How does Void relate to your story (if it does at all?) 

There’s a song on there called “Pornocopia" that was just about being broken up really, really hard (with the girl I was telling you about with the pregnancy.)  I kinda just treated women as an object for a couple of years of my life. I know I  hurt a lot of people. I would sleep with girls that had boyfriends, I didn’t care about anything. I was shit. I’ve hurt a lot of people’s feelings, and as much as I can, I’ve gone back trying to apologize, tried to mend bridges. Sometimes I can’t, sometimes those bridges are burned forever and I really messed up people’s lives because of it. That’s something that I’d have to live with forever but it was because someone else fucked with me so hard. 

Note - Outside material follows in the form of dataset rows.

/-! ### setPart -/

@[simp] theorem State.setPart_pending (s : State) (p : Nat) (x : Part) : (s.setPart p x).pending = s.pending := rfl
@[simp] theorem State.setPart_now (s : State) (p : Nat) (x : Part) : (s.setPart p x).now = s.now := rfl
@[simp] theorem State.setPart_freeCtr (s : State) (p : Nat) (x : Part) : (s.setPart p x).freeCtr = s.freeCtr := rfl
@[simp] theorem State.setPart_ans (s : State) (p : Nat) (x : Part) : (s.setPart p x).ans = s.ans := rfl
@[simp] theorem State.setPart_out (s : State) (p : Nat) (x : Part) : (s.setPart p x).out = s.out := rfl
@[simp] theorem State.setPart_cfg (s : State) (p : Nat) (x : Part) : (s.setPart p x).cfg = s.cfg := rfl
@[simp] theorem State.setPart_od (s : State) (p : Nat) (x : Part) : (s.setPart p x).od = s.od := rfl
@[simp] theorem State.setPart_cad (s : State) (p : Nat) (x : Part) : (s.setPart p x).cad = s.cad := rfl
@[simp] theorem State.setPart_flyers (s : State) (p : Nat) (x : Part) : (s.setPart p x).flyers = s.flyers := rfl
@[simp] theorem State.setPart_stations (s : State) (p : Nat) (x : Part) : (s.setPart p x).stations = s.stations := rfl
@[simp] theorem State.setPart_wire (s : State) (p : Nat) (x : Part) : (s.setPart p x).wire = s.wire := rfl
@[simp] theorem State.setPart_stats (s : State) (p : Nat) (x : Part) : (s.setPart p x).stats = s.stats := rfl
@[simp] theorem State.setPart_whorls (s : State) (p : Nat) (x : Part) : (s.setPart p x).whorls = s.whorls := rfl
@[simp] theorem State.setPart_twists (s : State) (p : Nat) (x : Part) : (s.setPart p x).twists = s.twists := rfl
@[simp] theorem State.setPart_harts (s : State) (p : Nat) (x : Part) : (s.setPart p x).harts = s.harts := rfl
@[simp] theorem State.setPart_mem (s : State) (p : Nat) (x : Part) : (s.setPart p x).mem = s.mem := rfl
@[simp] theorem State.setPart_lines (s : State) (p : Nat) (x : Part) : (s.setPart p x).lines = s.lines := rfl
@[simp] theorem State.setPart_sramErr (s : State) (p : Nat) (x : Part) : (s.setPart p x).sramErr = s.sramErr := rfl
@[simp] theorem State.setPart_channels (s : State) (p : Nat) (x : Part) : (s.setPart p x).channels = s.channels := rfl
@[simp] theorem State.setPart_stackSt (s : State) (p : Nat) (x : Part) : (s.setPart p x).stackSt = s.stackSt := rfl
@[simp] theorem State.setPart_banks (s : State) (p : Nat) (x : Part) : (s.setPart p x).banks = s.banks := rfl
@[simp] theorem State.setPart_gens (s : State) (p : Nat) (x : Part) : (s.setPart p x).gens = s.gens := rfl
@[simp] theorem State.setPart_ports (s : State) (p : Nat) (x : Part) : (s.setPart p x).ports = s.ports := rfl
@[simp] theorem State.setPart_fab (s : State) (p : Nat) (x : Part) : (s.setPart p x).fab = s.fab := rfl
@[simp] theorem State.setPart_coll (s : State) (p : Nat) (x : Part) : (s.setPart p x).coll = s.coll := rfl
@[simp] theorem State.setPart_arb (s : State) (p : Nat) (x : Part) : (s.setPart p x).arb = s.arb := rfl
@[simp] theorem State.setPart_entryWaits (s : State) (p : Nat) (x : Part) : (s.setPart p x).entryWaits = s.entryWaits := rfl
@[simp] theorem State.setPart_w1cAt (s : State) (p : Nat) (x : Part) : (s.setPart p x).w1cAt = s.w1cAt := rfl
@[simp] theorem State.setPart_reels (s : State) (p : Nat) (x : Part) : (s.setPart p x).reels = s.reels := rfl
@[simp] theorem State.setPart_logs (s : State) (p : Nat) (x : Part) : (s.setPart p x).logs = s.logs := rfl
@[simp] theorem State.setPart_res (s : State) (p : Nat) (x : Part) : (s.setPart p x).res = s.res := rfl
@[simp] theorem State.setPart_sec (s : State) (p : Nat) (x : Part) : (s.setPart p x).sec = s.sec := rfl
@[simp] theorem State.setPart_aoap (s : State) (p : Nat) (x : Part) : (s.setPart p x).aoap = s.aoap := rfl
@[simp] theorem State.setPart_pow (s : State) (p : Nat) (x : Part) : (s.setPart p x).pow = s.pow := rfl
@[simp] theorem State.setPart_host (s : State) (p : Nat) (x : Part) : (s.setPart p x).host = s.host := rfl
@[simp] theorem State.setPart_boot (s : State) (p : Nat) (x : Part) : (s.setPart p x).boot = s.boot := rfl
@[simp] theorem State.setPart_pins (s : State) (p : Nat) (x : Part) : (s.setPart p x).pins = s.pins := rfl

There’s another song that’s really short called “Humaphobia”. It’s how I’m so scared for state of human beings and how we treat each other in the world, how it’s seemingly crumbling around us. It stretches everywhere from how police treat people to how we treat people of different races. The world is not going to change. Especially if we don’t make a change. So for me, I have tried to be a less judgmental person, more open minded, not giving a shit about like what jeans someone’s wearing or tee shirt. That shit doesn’t fucking matter. I try to lead by example. It’s honestly the state of the world scares me. Police brutality cases are just a small side of it and judging people and this is something that scares the shit out of me man. Nothing’s going to happen if we don’t make a change. There’s no reset button. It’s not going to get better but just worse. It’s something on my mind, I’m always thinking about it. It freaks me out. Here’s the deal. We are the generation (laughs) I mean I’m older than you guys but we are part of the generation where everyone looks at and goes “Oh you guys are fuck ups”, “You guys are below it” We are part of a generation of owning more businesses, being in more touch of the earth, like we are a generation literally are kind of and can even more change the world. I am pretty proud of the generation we are in. Everyone needs to keep going. We need to keep pushing and going, and teach your future generations on what you did and about the shitty generations before us. You can write our wrongs, it’s not too far gone, it never is. This is another reason why I tell kids to change shit. Stop being so fucking judgmental in your high school, stop being a bully, be friends with people. Make people feel welcome. That’s something that’s always on my mind, especially going to high schools I’m like “Holy Fuck”. I talk to so many kids, and they say “I get bullied in high school because I wear black tee shirts and stuff” and it’s sometimes you can’t do anything about it. Like dude, put your head down and finish school, and when you get out man, who listen to my band, and go to shows, “You’re cool here man”, this is the place to be! These are constantly things on my mind man. This scene has so much acceptance. No one is cool here, You’re here because you are not cool. We are the other people. There’s no judgement here, y’kno?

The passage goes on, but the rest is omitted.